Additionally, as any other electronic device, the given processor possesses RTC clock, which keeps time of day, and have an alternate source of power, so that it works even with system power off. The RTC supports external 32.768kHz crystal or external clock source of the same frequency.

The processor also contains a WATCHDOG timer based on an upward 32-bit counter coupled with a prescaler. It causes the system to be reset if it is not poked periodically. After reset generation, the counter is automatically reloaded with the value stored in the watchdog load register, the prescaler is reset and the timer counter begins incrementing again.

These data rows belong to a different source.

/-- `crt.tile` (04 R105). -/
def execCrtTile (k : BitVec 4) (a : BitVec 7) (e : Bool) (n : BitVec 4) (s : State) : Result := tileMove s 0 k a e n

/-- `crt.tr` (04 R105). -/
def execCrtTr (k : BitVec 4) (a : BitVec 7) (e : Bool) (n : BitVec 4) (s : State) : Result := tileMove s 1 k a e n

/-- `crt.gather` (04 R105). -/
def execCrtGather (k : BitVec 4) (a : BitVec 7) (e : Bool) (n : BitVec 4) (s : State) : Result := tileMove s 2 k a e n

/-- Where element `t` of a tile move comes from, its handle's row by number, none where it is a pad element; and where it goes (04 R105). -/
def State.tilePlaces (s : State) (c : Command) (mode : Nat) (h : BitVec 128) (dst pitch r0 c0 n index t : Nat) : Option Nat × Nat :=
  let size := formatWidth (handleFormat h) / 8
  let i := t / n
  let j := t % n
  let row := if mode = 2 then numberOf (s.padBytes c.crew (index + 4 * i) 4) else r0 + i
  (if handleRows h ≤ row ∨ handleColumns h ≤ c0 + j then none else some (handleBase h + row * handlePitch h + (c0 + j) * size),
    if mode = 1 then dst + j * pitch + i * size else dst + i * pitch + j * size)

/-- The sector of an element that is copied: that of its source where this is in global space, else that of its destination. -/
def sectorOf (pad : Bool) (x : Option Nat × Nat) : Bool × Nat :=
  match x.1 with
  | some a => if pad then (true, x.2 / 32) else (false, a / 32)
  | none => (true, x.2 / 32)

/-- Element `t` of a tile move, row by row (04 R105). A pad element of a 64-bit format is the 32-bit pad register zero-extended (DESIGN
CHOICE, log 43: R105 takes the pad from the low w bits of a 32-bit register). -/
def Run.tileElement (c : Command) (mode : Nat) (h : BitVec 128) (dst pitch r0 c0 n : Nat) (pad : Word) (index : Nat)
    (r : Run) (t : Nat) : Work.Answer Unit :=
  let size := formatWidth (handleFormat h) / 8
  match r.st.tilePlaces c mode h dst pitch r0 c0 n index t with
  | (none, at_) => r.write c true at_ (bytesOf size pad.toNat)
  | (some a, at_) =>
    match r.read c (handlePad h) a size with
    | (.error e, r1) => (.error e, r1)
    | (.ok bytes, r1) => r1.write c true at_ bytes

/-! ### Crane: dequantisation (04 R106) -/

/-- Offset D of the values of a page with `channels` channels. -/
def pageValues (channels : Nat) : Nat := (16 + 2 * channels + 127) / 128 * 128

/-- Offset of the outlier lists of a page of `tokens` tokens. -/
def pageLists (tokens channels : Nat) : Nat := pageValues channels + tokens * channels / 2

/-- Bytes of a page. -/
def pageBytes (tokens channels : Nat) : Nat := pageLists tokens channels + 22 * tokens * (channels / 128)

/-- The source handle of a dequantisation is of the form 04 R106 asks for. -/
def pageHandle (h : BitVec 128) : Bool :=
  handleKind h == 2 && handleFormat h == 7 && handleColumns h % 128 == 0 && handleBase h == 0

/-- `crt.deq` (04 R106). As its source extent the range counters take the whole page at the page address, outlier lists included
(DESIGN CHOICE, log 43: R112 says "source and destination extents", and the handle's base is zero). -/
def execCrtDeq (t : Bool) (f : BitVec 4) (k : BitVec 4) (a : BitVec 7) (e : Bool) (n : BitVec 4) (s : State) : Result :=
  gate s (fun g => { blockNeeds a.toNat 7 false with format := pageHandle (g.kreg k.toNat) && decide (f.toNat ≤ 4) })
    fun g =>
    match s.crews.find g.crew with
    | none => .fault .noIssuer
    | some crew =>
      let h := g.kreg k.toNat
      let size := formatWidth f.toNat / 8
      let dst := (g.sreg a.toNat).toNat
      let pitch := (g.sreg (a.toNat + 1)).toNat
      let page := pairOf (g.sreg (a.toNat + 2)) (g.sreg (a.toNat + 3))
      let j0 := ((g.sreg (a.toNat + 4)).extractLsb 15 0).toNat
      let count := ((g.sreg (a.toNat + 4)).extractLsb 31 16).toNat
      let bytes := if count = 0 then 0
        else if t then span (handleColumns h) pitch (count * size) else span count pitch (handleColumns h * size)
      let checks := startCheck false page.toNat ++ alignCheck 128 page.toNat ++ rangeCheck crew.padSize dst bytes
      s.sendChecked g checks .crane (.dequant f.toNat t h dst pitch page j0 count (g.sreg (a.toNat + 5))) (arrivalOf e n)
        (extent false page.toNat (pageBytes (handleRows h) (handleColumns h)) ++ extent true dst bytes)

/-- The value of an escaped element in an outlier list of 22 bytes: that of the lowest valid entry with its index; none where
the list is malformed (06 R151). -/
def outlierOf (list : List Byte) (index : Nat) : Option Nat :=
  let count := (list.getD 0 0).toNat
  if 7 < count then none
  else
    ((List.range count).find? fun i => (list.getD (1 + 3 * i) 0).toNat == index).map fun i =>
      numberOf ((list.drop (2 + 3 * i)).take 2)

/-- q × scale in a destination format: one rounding to nearest even; a finite product stays finite (04 R106). -/
def dequantised (code : Nat) (q scale : Num) : Nat :=
  let x := (mulNum q scale).1
  let y := (roundNum code 0 0 x).1
  let y' := match x, y with
    | .num _ _ _ _, .inf neg => Num.num neg (maxSignificand code) (maxExp code) false
    | _, _ => y
  (deliver code false y' 0).1

/-- The sector of element `t` of a dequantisation: that of its code in the page (19 R370). -/
def codeSector (h : BitVec 128) (page j0 t : Nat) : Bool × Nat :=
  (false, (page + pageValues (handleColumns h) + (j0 * handleColumns h + t) / 2) / 32)

/-- Element `t` of a dequantisation, token by token, each channel in turn; `filled` is the page's token count. -/
def Run.dequantElement (c : Command) (code : Nat) (transpose : Bool) (h : BitVec 128) (dst pitch page j0 : Nat) (pad : Word)
    (filled : Nat) (r : Run) (t : Nat) : Work.Answer Unit :=
  let channels := handleColumns h
  let size := formatWidth code / 8
  let i := t / channels
  let ch := t % channels
  let j := j0 + i
  let at_ := if transpose then dst + ch * pitch + i * size else dst + i * pitch + ch * size
  if filled ≤ j then r.write c true at_ (bytesOf size pad.toNat)
  else
    match r.read c false (page + 16 + 2 * ch) 2 with
    | (.error e, r1) => (.error e, r1)
    | (.ok sc, r1) =>
      match r1.read c false (page + pageValues channels + (j * channels + ch) / 2) 1 with
      | (.error e, r2) => (.error e, r2)
      | (.ok b, r2) =>
        let q := numberOf b / 16 ^ (ch % 2) % 16
        let scale := decodeNum 1 (numberOf sc)
        if q ≠ 8 then r2.write c true at_ (bytesOf size (dequantised code (decodeNum 7 q) scale))
        else
          let list := page + pageLists (handleRows h) channels + 22 * (j * (channels / 128) + ch / 128)
          match r2.read c false list 22 with
          | (.error e, r3) => (.error e, r3)
          | (.ok entries, r3) =>
            match outlierOf entries (ch % 128) with
            | none => (.error (.stop .engineFault (BitVec.ofNat 64 list)), r3)
            | some v => r3.write c true at_ (bytesOf size (dequantised code (decodeNum 1 v) scale))

/-- `crt.deq` from element `i`, `count` elements: the page's header first, whose token count must not pass its capacity. A command of
zero tokens reads the header too (DESIGN CHOICE, log 43: 04 R106 does not say). -/
def Run.dequant (r : Run) (c : Command) (code : Nat) (transpose : Bool) (h : BitVec 128) (dst pitch : Nat) (page : DWord)
    (j0 : Nat) (pad : Word) (count i : Nat) : Nat × Option EngineFault × Run :=
  match r.read c false page.toNat 16 with
  | (.error e, r1) => (i, some e, r1)
  | (.ok header, r1) =>
    let filled := numberOf ((header.drop 8).take 4)
    if handleRows h < filled then (i, some (.stop .engineFault page), r1)
    else r1.elements (Run.dequantElement c code transpose h dst pitch page.toNat j0 pad filled) count i

/-! ### Lighter (04 R107, R108) -/

/-- `lgt` and `lsc`: the block, checked. -/
def lighter (s : State) (scatter : Bool) (a : BitVec 7) (e : Bool) (n : BitVec 4) (z : BitVec 2) : Result :=
  gate s (fun _ => blockNeeds a.toNat 5 true) fun g =>
    match s.crews.find g.crew with
    | none => .fault .noIssuer
    | some crew =>
      let size := 4 * 2 ^ z.toNat
      let index := (g.sreg a.toNat).toNat
      let count := (g.sreg (a.toNat + 1)).toNat
      let base := g.spair (a.toNat + 2)
      let data := (g.sreg (a.toNat + 4)).toNat
      let checks := startCheck false base.toNat ++ alignCheck 4 index ++ alignCheck size base.toNat ++
        alignCheck size data ++ rangeCheck crew.padSize index (4 * count) ++ rangeCheck crew.padSize data (size * count)
      s.sendChecked g checks .lighter
        (if scatter then .scatter size index count base data else .gather size index count base data) (arrivalOf e n)
        (extent true index (4 * count) ++ extent true data (size * count) ++ extent false base.toNat (2 ^ 32 * size))

/-- `lgt` (04 R107). -/
def execLgt (a : BitVec 7) (e : Bool) (n : BitVec 4) (z : BitVec 2) (s : State) : Result := lighter s false a e n z

/-- `lsc` (04 R107). -/
def execLsc (a : BitVec 7) (e : Bool) (n : BitVec 4) (z : BitVec 2) (s : State) : Result := lighter s true a e n z

/-- The address of element `i` of a gather or scatter (04 R107). -/
def State.elementAddress (s : State) (c : Command) (size index : Nat) (base : DWord) (i : Nat) : Nat :=
  (base + BitVec.ofNat 64 (numberOf (s.padBytes c.crew (index + 4 * i) 4) * size)).toNat

/-- Element `i` of a gather. -/
def Run.gatherElement (c : Command) (size index : Nat) (base : DWord) (data : Nat) (r : Run) (i : Nat) : Work.Answer Unit :=
  match r.read c false (r.st.elementAddress c size index base i) size with
  | (.error e, r1) => (.error e, r1)
  | (.ok bytes, r1) => r1.write c true (data + i * size) bytes

/-- Where the elements `i`, `i + 1`, … of a scatter go, `count` of them. -/
def Run.scatterPlaces (c : Command) (size index : Nat) (base : DWord) : Nat → Run → Nat → Work.Answer (List (Nat × Place))
  | 0, r, _ => (.ok [], r)
  | count + 1, r, i =>
    match r.reach c.core c.ctx (r.st.elementAddress c size index base i) size .store with
    | (.error e, r1) => (.error e, r1)
    | (.ok p, r1) =>
      match Run.scatterPlaces c size index base count r1 (i + 1) with
      | (.error e, r2) => (.error e, r2)
      | (.ok rest, r2) => (.ok ((i, p) :: rest), r2)

/-- The elements that no later one of the list goes to the place of: those that win (04 R108). Elements of one scatter have one size and are
aligned, so those that share a byte have one place. -/
def placeWinners : List (Nat × Place) → List (Nat × Place)
  | [] => []
  | x :: rest => if rest.any fun y => y.2 == x.2 then placeWinners rest else x :: placeWinners rest

/-- No element of a list below number `k` has the place of one that is not below it. -/
def cleanCut (places : List (Nat × Place)) (k : Nat) : Bool :=
  (places.filter fun x => decide (x.1 < k)).all fun x => !(places.any fun y => decide (k ≤ y.1) && y.2 == x.2)

/-- A scatter of `n` elements from `i`, about `limit` of them, 0 for all. Every place is found first, so that an access that fails leaves
nothing written; then the elements up to a cut are written, but for those that lose to a later one of the list, whose writes never become
visible (04 R108; log 14). -/
def Run.scatter (r : Run) (c : Command) (size index n : Nat) (base : DWord) (data limit i : Nat) : Nat × Option EngineFault × Run :=
  match Run.scatterPlaces c size index base (n - i) r i with
  | (.error e, r1) => (i, some e, r1)
  | (.ok places, r1) =>
    let k := if limit = 0 then n else ((List.range n).find? fun k => decide (i + limit ≤ k) && cleanCut places k).getD n
    (k, none,
      { r1 with st := ((placeWinners places).filter fun x => decide (x.1 < k)).foldl (fun st x =>
          st.putPlace x.2 (st.padBytes c.crew (data + x.1 * size) size)) r1.st })

/-! ### How an engine's access ends (04 R103, 19 R372, R373) -/

/-- The unit number of a class in the source of a record: on its core, or the die's lighter (19 R373). -/
def engineSource (core : Nat) (cls : EngineClass) : Nat :=
  dieOf core * 4096 +
    match cls with
    | .lighter => 0xF00
    | .gantry => core % 48 * 16 + 1
    | .crane => core % 48 * 16 + 2
    | .pilot => core % 48 * 16 + 3

/-- The number of a class (04 R117). -/
def classCode (cls : EngineClass) : Nat :=
  match cls with
  | .crane => 0
  | .lighter => 1
  | .gantry => 2
  | .pilot => 3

### IV. TIME FETCHING PERFORMANCE RESULTS

On ARM platforms, all I/O access is memory-mapped. That means that timers' registers have their specific address stored in a known private memory region and access to them potentially possible only from kernel space. The *dmtimer* driver available in Linux also does not provide high-level abstractions. It is merely a small library supplying some functions for the clients of DMTimers to reserve and program the timers. So, the clients have to manage all the low-level programming and interrupt handling themselves. Accordingly, this driver is considered not used by many.

So, the suggested way of avoiding this obstacle for user would be writing a character device driver and implement *mmap()* function and the read-only access to the timer. It will allow mapping of the physical address of the DMTimer2 main counter to a virtual address in the program memory space.

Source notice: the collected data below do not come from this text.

/-- The lanes of an `stc` that goes on. Where one begins an allocation, the instruction goes on at its next turn, with the swap (17 R355);
nothing of it is stored before. What has to wait, for a home die or for room in the log (16 R332), waits at issue until an allocation has
begun, and after that keeps what its lanes have come to. `ended` is the lane at which this turn's swap has stopped, and `again` the turn
without that swap. -/
def stcLanes (s : State) (g : Gang) (x : ChartStore) (r : Run) (p : Nat → Coords) (data : Nat → BitVec 128) (afresh : Bool)
    (ended : Option (Nat × EngineFault)) (again : Result) : Result :=
  let c := x.chart
  let lanes := g.active s.group
  let mask := if lanes.isEmpty then 0 else s.countersFor g { bytes := [], chart := some (BitVec.ofNat 64 c.desc) }
  let log := s.sideLogOf s.gang
  let before (lanes : List Nat) : List Nat :=
    match ended with
    | none => lanes
    | some (l, _) => lanes.filter fun k => decide (k < l)
  let (outs, early, r1) := Run.lanesTo (x.lane s.gang g.ctx (s.isReproducible g) p log afresh) (before (leaders p lanes)) r
  let waits (alone : Bool) : Result :=
    if ended.isSome then again
    else if g.alloc.isSome then (x.keep g.ctx p outs none).pause g r1 else if alone then s.waitAlone g else s.waiting
  let stores (trap : Option (Nat × EngineFault)) : Result :=
    let upTo := match trap with
      | none => lanes
      | some (l, _) => lanes.filter fun k => decide (k < l)
    let all := upTo.filterMap fun l => (outs.find? fun y => p y.1 == p l).map fun y => (l, y.2)
    if 128 < log.length + (all.filter fun y => y.2.logs).length then waits true
    else storeChart ({ g.afterChart r1 (coreOf s.gang) with alloc := none } : Gang) c r1 p data all trap mask
  match early with
  | some (_, .begun a) => (x.keep g.ctx p outs (some a)).pause g r1
  | some (_, .waits) => waits false
  | some (l, .trap cause a source) => stores (some (l, .stop cause a source))
  | none => stores ended

/-- The buffer of a core no longer holds the tile of an element, in whose place an allocation has linked another (log 13). -/
def State.clbForget (s : State) (core ctx desc : Nat) (t : Coords) : State :=
  s.setCore core { s.core core with clb := (s.core core).clb.filter fun x => !x.names ctx desc t }

/-- The swap of an `stc` that has taken blocks: its lane has linked its tile, or has lost, or has failed. A trap ends the instruction at that
lane (17 R354, R355). -/
def Run.settleStore (r : Run) (core ctx : Nat) (x : ChartStore) (a : Allocation) (p : Coords) :
    Except EngineFault (ChartStore × Option (Nat × EngineFault)) × Run :=
  let free : ChartStore := { x with taken := none, lost := none }
  match r.settle core ctx x.chart.pool a with
  | (.ok (some tile), r1) =>
    (.ok ({ free with tiles := x.tiles ++ [{ lane := a.lane, tile := tileOf p, va := tile + x.chart.offset p }] }, none),
      { r1 with st := r1.st.clbForget core ctx x.chart.desc (tileOf p) })
  | (.ok none, r1) => (.ok ({ free with lost := some a.lane }, none), r1)
  | (.error (.hold f, owed), r1) =>
    (.ok ({ free with faults := x.faults ++ [{ lane := a.lane, fault := some f, owed := owed }] }, none), r1)
  | (.error (.wait, _), r1) => (.error .wait, r1)
  | (.error (e, _), r1) => (.ok (free, some (a.lane, e)), r1)

/-- `stc` (17 R352-R356). Its checks are made once, before any lane acts. An allocation that it has begun is settled first: the swap links
its blocks, or the lane, which walks again, has lost it. -/
def execStc (d : BitVec 7) (k : BitVec 4) (a : BitVec 7) (z : BitVec 2) (s : State) : Result :=
  gate s (fun _ => chartNeeds a.toNat (accessRegs d.toNat z.toNat) (z.toNat == 3)) fun g =>
    let data (c : Chart) (l : Nat) : BitVec 128 := accessData (fun i => g.vreg (d.toNat + i) l) c.e
    let go (s1 : State) (g1 : Gang) (x : ChartStore) (r : Run) (ended : Option (Nat × EngineFault)) : Result :=
      stcLanes s1 g1 x r (g.coords a.toNat) (data x.chart) s.isRetry ended s.waiting
    match g.alloc with
    | none =>
      openChart s g k.toNat (some z.toNat) fun c r =>
        if !(g.active s.group).isEmpty && g.countersFull (s.countersFor g { bytes := [], chart := some (BitVec.ofNat 64 c.desc) }) then s.waiting
        else go s g (ChartStore.start s.serial c) r none
    | some x =>
      match x.taken with
      | none => go s g x (Run.start s g.stamp) none
      | some y =>
        match (Run.start s g.stamp).settleStore (coreOf s.gang) g.ctx x y (g.coords a.toNat y.lane) with
        | (.error _, _) => s.waiting
        | (.ok (x1, ended), r) =>
          let g1 : Gang := { g.afterChart r (coreOf s.gang) with alloc := some x1 }
          let s1 := r.st.setGang s.gang g1
          go s1 g1 x1 (Run.start s1 g1.stamp) ended

/-! ### `chq` and `chfree` (17 R353, R357) -/

/-- What `chq` answers in one lane: the value, and the tile where there is one. -/
def Run.queryElement (r : Run) (core ctx : Nat) (c : Chart) (p : Coords) (afresh : Bool) : Work.Answer (Nat × Option Coords) :=
  match r.walk core ctx c p afresh with
  | (.error e, r1) => (.error e, r1)
  | (.ok .outside, r1) => (.ok (2 ^ 64 - 1, none), r1)
  | (.ok (.absent _ _), r1) => (.ok (0, none), r1)
  | (.ok (.tile block), r1) => (.ok (block, some (tileOf p)), r1)

/-- `chq` (17 R353, R362). -/
def execChq (d : BitVec 7) (k : BitVec 4) (a : BitVec 7) (s : State) : Result :=
  let regs := [d.toNat, d.toNat + 1]
  gate s (fun _ => chartNeeds a.toNat regs true) fun g =>
    openChart s g k.toNat none fun c r =>
      reproOr r.st g c <|
        let lanes := g.active s.group
        let core := coreOf s.gang
        if lanes.isEmpty then r.st.finish g
        else
          match Run.lanes (fun r l => r.queryElement core g.ctx c (g.coords a.toNat l) s.isRetry) lanes r with
          | (.error (l, e), r1) => r1.failed g [l] e
          | (.ok xs, r1) =>
            let (s2, g2) := r1.issueChart g core
              { scalar := false, dests := regs
                pieces := xs.flatMap fun x => piecesOf false d.toNat x.1 0 8 fun i => byteOf (BitVec.ofNat 128 x.2.1) i
                onCounter := false, mask := 0, covers := fun _ => 0, seen := []
                tiles := tilesOf c.desc (xs.map fun x => x.2.2) }
            s2.finish g2

/-- Exchanges a level-3 entry with 0, a read of a link: the address it held, or 0 (17 R357, R360). A malformed entry stays, and stops
the gang as one met by a walk does (R354). -/
def Run.unlink (r : Run) (core ctx link : Nat) : Work.Answer Nat :=
  match r.reach core ctx link 8 .atomic with
  | (.error e, r1) => (.error e, r1)
  | (.ok p, r0) =>
    let r1 := r0.moved core ctx link 16
    let old := numberOf (r1.st.placeBytes p 8)
    if malformedLink old then (.error (.stop .chartFormat (BitVec.ofNat 64 link)), r1)
    else
      let served := match p with
        | .mem a => r1.st.appliedOf [a]
        | _ => noEpochs
      (.ok (if old = 0 then 0 else old - 1),
        { r1 with st := r1.st.putPlace p (bytesOf 8 0), links := maxEpochs r1.links served })

/-- The unlinking of an element's tile: 0 where it is out of range or a link above level 3 reads 0 (17 R357). -/
def Run.freeTile (r : Run) (core ctx : Nat) (c : Chart) (p : Coords) : Work.Answer Nat :=
  if c.outside p then (.ok 0, r)
  else
    match r.walkTree core ctx c p true 3 with
    | (.error e, r1) => (.error e, r1)
    | (.ok (.tile node), r1) => r1.unlink core ctx (node + 8 * entryIndex p 3)
    | (.ok _, r1) => (.ok 0, r1)

/-- `chfree`, the unlink form (17 R357, R362). -/
def execChfree (d : BitVec 7) (k : BitVec 4) (a : BitVec 7) (s : State) : Result :=
  let regs := [d.toNat, d.toNat + 1]
  gate s (fun _ => { s := regs ++ [a.toNat, a.toNat + 1, a.toNat + 2], even := [d.toNat] }) fun g =>
    openChart s g k.toNat none fun c r =>
      reproOr r.st g c <|
        match r.freeTile (coreOf s.gang) g.ctx c (g.coordsOf a.toNat) with
        | (.error e, r1) => r1.failed g (g.enabled s.group) e
        | (.ok v, r1) =>
          let (s2, g2) := r1.issueChart g (coreOf s.gang)
            { scalar := true, dests := regs
              pieces := piecesOf true d.toNat 0 0 8 fun i => byteOf (BitVec.ofNat 128 v) i
              onCounter := false, mask := 0, covers := fun _ => 0, seen := [] }
          s2.finish g2

/-! ### `clbinv` (17 R358) -/

/-- The cores of a context within a scope of the issuing core: 2 the core, 3 the die, 4 the context. -/
def State.clbCores (s : State) (g : Gang) (scope : Nat) : List Nat :=
  let here := coreOf s.gang
  if scope = 2 then [here]
  else
    ((s.context g.ctx).map fun c => c.cores).getD [] |>.filter fun n => scope == 4 || dieOf n == dieOf here

/-- The entry is of the chart, and of the tile where one is named. -/
def ClbEntry.within (x : ClbEntry) (ctx desc : Nat) (tile : Option Coords) : Bool :=
  x.ctx == ctx && x.desc == desc &&
  match tile with
  | none => true
  | some t => x.names ctx desc t

/-- The load reads through a tile of the chart, the named one where one is named. -/
def Load.through (x : Load) (desc : Nat) (tile : Option Coords) : Bool :=
  x.tiles.any fun y => y.1 == desc &&
    match tile with
    | none => true
    | some t => y.2 == t

/-- An `stc` between its turns has found or linked tiles of the chart, the named one where one is named. -/
def ChartStore.through (x : ChartStore) (desc : Nat) (tile : Option Coords) : Bool :=
  x.chart.desc == desc && x.tiles.any fun y =>
    match tile with
    | none => true
    | some t => y.tile == t

/-- An access of the context on the given cores, issued below a serial number, has taken a block through the chart or tile and has not
performed. An `stc` that is not between turns has performed at issue (log 7). -/
def State.chartBusy (s : State) (ctx : Nat) (cores : List Nat) (serial desc : Nat) (tile : Option Coords) : Bool :=
  s.gangs.any fun e => e.2.ctx == ctx && cores.contains (coreOf e.1) &&
    ((e.2.loads.any fun x => !x.sectors.isEmpty && decide (x.id < serial) && x.through desc tile) ||
      e.2.alloc.any fun x => decide (x.id < serial) && x.through desc tile)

The idea of timers map is as follows: firstly, the user process invokes an appropriate mmap() function and the kernel calls the device driver passing all necessary parameters. The driver validates the request and executes a function to map the necessary range of physical addresses into the address space of the user space. The driver returns an exit code to the kernel and the kernel re-dispatches the user process. Therefore, the user process accesses data of timing hardware by accessing the virtual address returned to it from mmap() call. Herewith, inaccurate offset in timer register from user space is handled in the open device operation in kernel space and in the case of error, returns user appropriate message.

Table 2 shows the performance results of getting the time values using direct access to hardware versus using a system

call. Initially hardware timer, DMTimer2 with 25 MHz frequency was chosen. For the system call, *clock\_gettime()* was issued. For this investigation, time was fetched in a loop of 10 million consecutive runs. The values are not filtered.

 TABLE II

 THE COSTS OF OBTAINING TIME VALUES ON ARM PROCESSOR

| Time source                 | Mean, µsec | Standard<br>deviation, µsec |
|-----------------------------|------------|-----------------------------|
| System Call                 | 1.025      | 2.201                       |
| Direct Access<br>to DMTimer | 0.201      | 0.800                       |

Additionally, during these tests, CPU system time was estimated relatively real execution time of the program. In fact, CPU costs value of system call is more than 10 times greater than direct access to hardware.

TABLE III CPU Costs on ARM Cortex A8 Processor

| Time source                 | Real time of test execution | System time | Percentage<br>ratio |
|-----------------------------|-----------------------------|-------------|---------------------|
| System Call                 | 2m 59.203s                  | 0m 20.846s  | 11.632%             |
| Direct Access<br>to DMTimer | 2m 15.723s                  | 0m 1.303s   | 0.960%              |

The chart in Fig. 1 demonstrates more detailed results of this experiment. The range of samples was decreased to track the behavior of timers more carefully. It shows the clear similarity of both timers' behaviors and proves that the given system interacts with this particular DMTimer2 hardware.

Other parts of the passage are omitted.